→ **ASSIGNMENT**
Would you copy out each line of the records below that includes the word "mnemonic"?

→ **MATERIALS PROVIDED**

-- ==== Sys2Proof/Syntax.lean ====
section
/-! DEFINITION. Syntax.lean: the commands of the block, one constructor per row of the spec's table of operations and
events (opcode_table.json), with the operands each takes from outside. -/

namespace Sys2Proof

/-- Where a host command comes from (R326, R332, R339): a port's submission ring, a port's mailbox, or the sideband. -/
inductive CmdSrc where
  | ring (port : Fin 2) (n : Fin 4)
  | mailbox (port : Fin 2)
  | sideband
  deriving DecidableEq, Repr

/-- A host command as it reaches the command processor (R342): the header's fields, its parameter bytes, and the bytes
that its host buffer holds (`none`: the read of the buffer fails, R318). `hdr` is what the first two checks of R347 find
in the header as it arrives: 0 nothing, 1 a wrong CRC, 2 a field outside its encoding. -/
structure Cmd where
  src    : CmdSrc := .sideband
  opcode : BitVec 16 := 0
  reply  : Bool := true
  fence  : Bool := false
  long   : Bool := false
  tag    : BitVec 32 := 0
  sem    : BitVec 16 := 0xFFFF
  tclass : BitVec 8 := 0
  tindex : BitVec 24 := 0
  hbuf   : BitVec 64 := 0
  hlen   : BitVec 32 := 0
  params : List Byte := []
  buf    : Option (List Byte) := some []
  hdr    : BitVec 2 := 0
  deriving DecidableEq, Repr

/-- An access that the other port makes to the same register in the same hub cycle (R453). -/
inductive HostAccess where
  | read
  | write (v : BitVec 32)
  deriving DecidableEq, Repr

/-- The BARs with registers (Table 12-2): BAR0 holds the register file, BAR4 the MSI-X table. -/
inductive Bar where
  | bar0 | bar4
  deriving DecidableEq, Repr

/-- How the boot steps of a start end (R396). -/
inductive BootEnd where
  | good | romFailed | loopFailed
  deriving DecidableEq, Repr

/-- A block that the retired-block list can name (R407), or a clock loop of a fabric die, which stands for its blocks. -/
inductive Block where
  | caster (n : Nat) | link (n : Nat) | channel (n : Nat) | enc (n : Nat) | tdc (n : Nat) | delayLine (n : Nat)
  | sensor (n : Nat) | monitor (n : Nat) | loop (n : Nat)
  deriving DecidableEq, Repr

/-- How a port is lost (R324, R337). -/
inductive LossKind where
  | linkDown | perst | hotReset | flr
  deriving DecidableEq, Repr

/-- A rail (Table 19-2). -/
inductive RailId where
  | fabN | fabS | cast | hub | srdL | srdH | ddq | io (bank : Fin 6) | aux | nv
  deriving DecidableEq, Repr

/-- What wakes the device from STABLED (R404). -/
inductive WakeKind where
  | pin (n : Fin 16) | sideband | rstRise
  deriving DecidableEq, Repr

/-- What an upset changes (R387, R373, R103, R143, R295): bits of one stored word with its check bits. -/
inductive UpsetAt where
  | frame (addr : Nat) (bit : Nat)
  | bin (bin word : Nat) (bit : Nat)
  | casterMem (c : Fin 256) (word : Nat) (bit : Nat)
  | casterStore (c : Fin 256) (word : Nat) (bit : Nat)
  | ddr (beat : Nat) (bit : Nat)
  deriving DecidableEq, Repr

/-- What a host-memory read was for (R318). -/
inductive HostRead where
  | fetch (n : Fin 4)
  | buffer (job : Nat)
  deriving DecidableEq, Repr

/-- A crossing between the fabric and an island (R444): an adapter lane, a delivery lane or a pin's in-lane towards the
fabric; an operation port's lane, a pin's out-lane, a tick input or a muster request port towards the island. -/
inductive Crossing where
  | adapter (l : Fin 128) (j : Fin 4) | del (n : Fin 512) (j : Fin 8) | pinIn (g : Fin 96)
  | op (n : Fin 512) (j : Fin 9) | pinOut (g : Fin 96) | tick (n : Fin 8) | muster (d : Fin 2)
  deriving DecidableEq, Repr

/-- An instruction of the JTAG port (R427). -/
inductive JtagIns where
  | bypass | idcode | sample | extest | extestPulse | extestTrain | clamp | highz | preload
  | internal (code : Nat)
  deriving DecidableEq, Repr

/-- What comes in on the JTAG port: an instruction, and what is then shifted into the register it selects, by pad: a level
driven, or none (R427). -/
structure JtagLoad where
  ins   : JtagIns
  cells : List (Option Bool)
  deriving DecidableEq, Repr

/-- A transition of an encoder input: its instant, in 1/64 ns, and the time for which the new level then stands (R263). -/
structure LevelEdge where
  t    : Nat
  held : Nat
  deriving DecidableEq, Repr

/-- The rest of a sideband write: the command code it names (Table 12-8), whether its PEC is right, and whether `RECOVERY_L`
is low when it ends (R338, R393). -/
structure SideWrite where
  code        : Byte
  pecOk       : Bool
  recoveryLow : Bool
  deriving DecidableEq, Repr
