/-- The state of the block. -/
structure State where
  fuse : Fuses := {}                   --| fuses | 16 R422, R425 | see Fuses
  dev  : Dev := {}                     --| device state, start-up, power | 15 | see Dev
  sec  : Security := {}                --| life-cycle block | 16 R426, R427 | see Security
  book : Studbook := {}                --| studbook | 15 R409 | see Studbook
  bookWas : Studbook := {}             --| the studbook before the writes under way (the model's own: it shows which a loss of power may interrupt) | 15 R409 | as the studbook
  hosts : Hosts := {}                  --| host ports, semaphores, bindings | 12 | see Hosts
  cmdp : CmdProc := {}                 --| command processor | 13 | see CmdProc
  mus  : Muster := {}                  --| muster common block | 16 | see Muster
  pps  : Pps := {}                     --| PPS | 16 R424 | see Pps
  gov  : Governor := {}                --| rate governor | 05 | see Governor
  cfg  : Cfg := {}                     --| configuration memory, loader, fettler, flash | 14 | see Cfg
  pdk  : Vector Paddock 64 := Vector.replicate 64 {} --| 64 paddocks | 01 R9, 14 | see Paddock
  fab  : Fabric := {}                  --| fabric outside its frames | 02, 03, 04 | see Fabric
  cast : Vector Caster 256 := Vector.replicate 256 {} --| 256 casters | 06 | see Caster
  sch  : Sched := {}                   --| flow scheduler | 07 | see Sched
  cool : Cooling := {}                 --| cooling lists | 08 | see Cooling
  trc  : Trace := {}                   --| scheduling trace | 08 | see Trace
  cxp  : Cxp := {}                     --| CoaXPress links and groups | 09 | see Cxp
  trig : Trig := {}                    --| encoders and triggers | 10 | see Trig
  ddr  : Ddr := {}                     --| DDR5 | 11 | see Ddr
  pins : Pins := {}                    --| pins, clocks, sensors, rails | 17, 18, 19 | see Pins
  out  : List Out := []                --| the model's record of what was sent outside | log entry 4 | empty
  free : Nat := 0                      --| the model's counter of free values drawn | log entry 3 | DESIGN CHOICE 0
  pending : List Instr := []           --| commands waiting, first in first out | log entry 1 | empty
  deriving DecidableEq, Repr

/-- The block right after reset: every field at the value the spec states, or at the one the assumption log names. -/
def State.reset : State := {}

/-- Why a step ends in a fault. The spec lets no command stop this block: every event it describes ends in a next
state (an error is a register bit, a status or a held token). -/
inductive Fault where
  /-- Raised by nobody. Safe. -/
  | unused
  deriving DecidableEq, Repr

/-- Why a command is refused. -/
inductive Refusal where
  /-- Raised by a command that has no meaning yet, with its mnemonic. Safe. -/
  | notModelled (mnemonic : String)
  /-- Raised by `JTAG_INSTRUCTION` for an internal scan instruction while scan is enabled: R427 enables those
  instructions and the spec says nothing of what they do. Safe. -/
  | internalScan (code : Nat)
  deriving DecidableEq, Repr

end Sys2Proof.Machine
end

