-- ==== Sys2Proof/Machine/Tab.lean ====
section
/-! DEFINITION. Machine/Tab.lean: reading and writing sparse tables, fixed arrays and lists of bytes; the byte order of
every wider field (00_scope.md: byte 0 is the least significant). -/

namespace Sys2Proof.Machine

open Sys2Proof

variable {α β : Type} {n : Nat}

/-! ### Sparse tables -/

/-- The value at key `k`, or the table's default `d`. -/
def tget (d : α) : Tab α → Nat → α
  | [], _ => d
  | (j, v) :: r, k => if j = k then v else tget d r k

/-- The table with key `k` set to `v`, in canonical form: the default is not listed. -/
def tput [DecidableEq α] (d : α) : Tab α → Nat → α → Tab α
  | [], k, v => if v = d then [] else [(k, v)]
  | (j, w) :: r, k, v =>
    if k < j then (if v = d then (j, w) :: r else (k, v) :: (j, w) :: r)
    else if k = j then (if v = d then r else (k, v) :: r)
    else (j, w) :: tput d r k v

/-- The table with the value at `k` changed by `f`. -/
def tmod [DecidableEq α] (d : α) (t : Tab α) (k : Nat) (f : α → α) : Tab α :=
  tput d t k (f (tget d t k))

/-- The table without the entries whose key satisfies `p`. -/
def tdrop (p : Nat → Bool) (t : Tab α) : Tab α := t.filter fun e => !p e.1

/-- Keys strictly rise from above `lo` on, and no entry holds what an unlisted key reads as. -/
def tabFrom [DecidableEq α] (d : Nat → α) : Option Nat → Tab α → Bool
  | _, [] => true
  | lo, (k, v) :: r => (match lo with | none => true | some l => decide (l < k)) && decide (v ≠ d k) && tabFrom d (some k) r

/-- The canonical form of a table. -/
def tabWf [DecidableEq α] (d : α) (t : Tab α) : Bool := tabFrom (fun _ => d) none t

/-- `len` consecutive bytes from address `a`. -/
def readBytes (m : Memory) (a : Nat) : Nat → List Byte
  | 0 => []
  | len + 1 => tget 0 m a :: readBytes m (a + 1) len

/-- Consecutive bytes written from address `a`. -/
def writeBytes (m : Memory) (a : Nat) : List Byte → Memory
  | [] => m
  | b :: r => writeBytes (tput 0 m a b) (a + 1) r

/-- `len` consecutive bytes from address `a` of a memory whose unlisted bytes read as `d` says. -/
def readFilled (d : Nat → Byte) (m : Memory) (a : Nat) : Nat → List Byte
  | 0 => []
  | len + 1 => tget (d a) m a :: readFilled d m (a + 1) len

/-- Bytes written from address `a` of such a memory, where they are enabled. -/
def writeEnabled (d : Nat → Byte) (m : Memory) (a : Nat) : List (Option Byte) → Memory
  | [] => m
  | some b :: r => writeEnabled d (tput (d a) m a b) (a + 1) r
  | none :: r => writeEnabled d m (a + 1) r

/-- The canonical form of such a memory. -/
abbrev filledWf (d : Nat → Byte) (m : Memory) : Prop := tabFrom d none m = true

/-- Memory.wf: the canonical form of a memory of bytes. -/
abbrev Memory.wf (m : Memory) : Prop := tabWf 0 m = true

/-! ### Fixed arrays -/

/-- The array with element `i` set. -/
def vset (v : Vector α n) (i : Fin n) (x : α) : Vector α n := v.set i.val x i.isLt

/-- The array with element `i` changed by `f`. -/
def vmod (v : Vector α n) (i : Fin n) (f : α → α) : Vector α n := vset v i (f v[i])

/-- The element at a number, or `d` beyond the end. -/
def vget (d : α) (v : Vector α n) (i : Nat) : α := if h : i < n then v[i] else d

/-- The array with the element at a number changed; unchanged beyond the end. -/
def vmodN (v : Vector α n) (i : Nat) (f : α → α) : Vector α n :=
  if h : i < n then vmod v ⟨i, h⟩ f else v

/-- The array with every element changed, its number given. -/
def vmapI (v : Vector α n) (f : Nat → α → α) : Vector α n := v.mapIdx f

/-- The list with element `i` changed. -/
def lmod (l : List α) (i : Nat) (f : α → α) : List α := l.modify i f

/-! ### Bytes and bits -/

/-- The `len` bytes of `v`, least significant first. -/
def leBytes : Nat → Nat → List Byte
  | 0, _ => []
  | len + 1, v => BitVec.ofNat 8 v :: leBytes len (v / 256)

/-- The number whose bytes, least significant first, are given. -/
def leNat : List Byte → Nat
  | [] => 0
  | b :: r => b.toNat + 256 * leNat r

/-- Bytes `[lo, lo + len)` of a parameter block, as a number; a byte beyond the end reads 0. -/
def leAt (l : List Byte) (lo len : Nat) : Nat := leNat ((l.drop lo).take len)

/-- Byte `i` of a list, 0 beyond the end. -/
def byteAt (l : List Byte) (i : Nat) : Byte := l.getD i 0

/-- The list cut or filled with zeros to `len` bytes. -/
def padTo (len : Nat) (l : List Byte) : List Byte := (l ++ List.replicate (len - l.length) 0).take len

/-- The `n` numbers below `n` for which bit `k` of `m` is set, rising. -/
def bitsOf (n m : Nat) : List Nat := (List.range n).filter fun k => m.testBit k

/-- A mask with the bits named in a list. -/
def maskOf (l : List Nat) : Nat := l.foldl (fun m k => m ||| 2 ^ k) 0

/-- 1 or 0. -/
def b2n (b : Bool) : Nat := if b then 1 else 0

/-- The 64 bytes of an item, and an item from 64 bytes. -/
def itemBytes (i : Item) : List Byte := leBytes 64 i.toNat
def itemOf (l : List Byte) : Item := BitVec.ofNat 512 (leNat (l.take 64))

/-- Bits `[lo + len - 1 : lo]` of a word as a number. -/
def fld {w : Nat} (v : BitVec w) (lo len : Nat) : Nat := (v.toNat / 2 ^ lo) % 2 ^ len

/-- The word with bits `[lo + len - 1 : lo]` replaced. -/
def setFld {w : Nat} (v : BitVec w) (lo len x : Nat) : BitVec w :=
  BitVec.ofNat w (v.toNat - fld v lo len * 2 ^ lo + (x % 2 ^ len) * 2 ^ lo)

/-- A saturating count. -/
def satAdd {w : Nat} (v : BitVec w) (k : Nat) : BitVec w := BitVec.ofNat w (min (2 ^ w - 1) (v.toNat + k))

/-- The two's complement value of the low `w` bits. -/
def sInt (w v : Nat) : Int := if v % 2 ^ w < 2 ^ (w - 1) then (v % 2 ^ w : Nat) else ((v % 2 ^ w : Nat) : Int) - (2 ^ w : Nat)

/-- The low `w` bits of a signed value, as a number. -/
def uNat (w : Nat) (v : Int) : Nat := (v % (2 ^ w : Nat)).toNat

end Sys2Proof.Machine
end

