-- ==== Sys2Proof/Machine/LinkRows.lean ====
section
/-! DEFINITION. Machine/LinkRows.lean: the events of the CoaXPress links (09_coaxpress_ports.md): packets and lines,
adapters and stores, control acknowledgments, discovery, loss and re-discovery. -/

namespace Sys2Proof.Machine

open Sys2Proof

/-! ### Lines and packets (R240, R234, R245) -/

/-- Entries of a trigger log older than `MATCH_MAX` at a line start, and the rest (R240). -/
def splitLog (g : GroupSet) (t : Nat) : List LogEntry → Nat × List LogEntry
  | [] => (0, [])
  | e :: r => if (t : Int) - e.t > g.mmax then let x := splitLog g t r; (x.1 + 1, x.2) else (0, e :: r)

/-- Header flags of a line (Table 9-7). -/
def lineFlags (g : GroupSet) (matched free : Bool) : BitVec 8 := BitVec.ofNat 8 (b2n matched + 2 * b2n free + 4 * b2n (pixPair g))

/-- The transceiver-island cycle of 3.2 ns that contains a yard time in ns. -/
def linkCycle (t : Nat) : Nat := 10 * t / 32

/-- The log of a group as it was before the trigger of the same transceiver-island cycle, whose entry comes after the line start's
match (R241): that entry, where there is one. An entry that it pushed out of a full log is back. -/
def logBefore (s : State) (m : Fin 128) (t : Nat) : State × Option LogEntry :=
  let g := s.cxp.groups[m]
  match g.log.getLast? with
  | some e =>
    if linkCycle e.t = linkCycle t then
      match g.logUndo with
      | some (old, miss, ovf) =>
        ((s.modGroup m fun g => { g with log := old, logUndo := none }).modLink m fun l =>
          { l with cntMiss := miss, err := if ovf then l.err else l.err &&& ~~~(BitVec.twoPow 32 cxLogOvf) }, some e)
      | none => (s.modGroup m fun g => { g with log := g.log.dropLast }, some e)
    else (s, none)
  | none => (s, none)

/-- The stamp of a line start by the log as it stands (R240): the state with the log and the counts, and the line. -/
def stampBy (s : State) (m : Fin 128) (t : Nat) : State × Line :=
  let g := s.cxp.groups[m]
  let n := g.free + 1
  let s := s.modGroup m fun g => { g with free := n }
  if !g.set.doMatch then
    (s, { seq := BitVec.ofNat 32 n, pos := (vget ({} : Encoder) s.trig.enc g.set.enc).pos, flags := lineFlags g.set false true,
          start := t, number := n, run := g.run })
  else
    let (miss, log) := splitLog g.set t g.log
    let s := s.modLink m fun l => { l with cntMiss := satAdd l.cntMiss miss }
    match log with
    | e :: r =>
      if g.set.mmin ≤ t - e.t then
        let s := s.modGroup m fun g => { g with log := r }
        (s.modLink m fun l => { l with lastSeq := e.seq },
          { seq := e.seq, pos := e.pos, flags := lineFlags g.set true false, start := t, number := n, run := g.run })
      else
        let s := s.modGroup m fun g => { g with log := log }
        (s.modLink m fun l => { l with cntUnm := satAdd l.cntUnm 1 },
          { flags := lineFlags g.set false false, start := t, number := n, drop := g.set.unm, run := g.run })
    | [] =>
      let s := s.modGroup m fun g => { g with log := [] }
      (s.modLink m fun l => { l with cntUnm := satAdd l.cntUnm 1 },
        { flags := lineFlags g.set false false, start := t, number := n, drop := g.set.unm, run := g.run })

/-- The stamp of a line start (R240); a trigger of the same transceiver-island cycle is entered after it (R241). -/
def stampLine (s : State) (m : Fin 128) (t : Nat) : State × Line :=
  let b := logBefore s m t
  let a := stampBy b.1 m t
  match b.2 with
  | some e => (enterLog a.1 m e, a.2)
  | none => a

/-- The edge paddock of a link's adapter (R67), and whether it takes a line that starts now (R249). -/
def edgePdk (n : Fin 128) : Nat := (adapterEnd n.val 0).k
def adapterOpen (s : State) (n : Fin 128) : Bool := (pdkAt s (edgePdk n)).state == .live && (pdkAt s (edgePdk n)).relWrite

→ **RESPONSE**
  /-- Raised by a command that has no meaning yet, with its mnemonic. Safe. -/
  | notModelled (mnemonic : String)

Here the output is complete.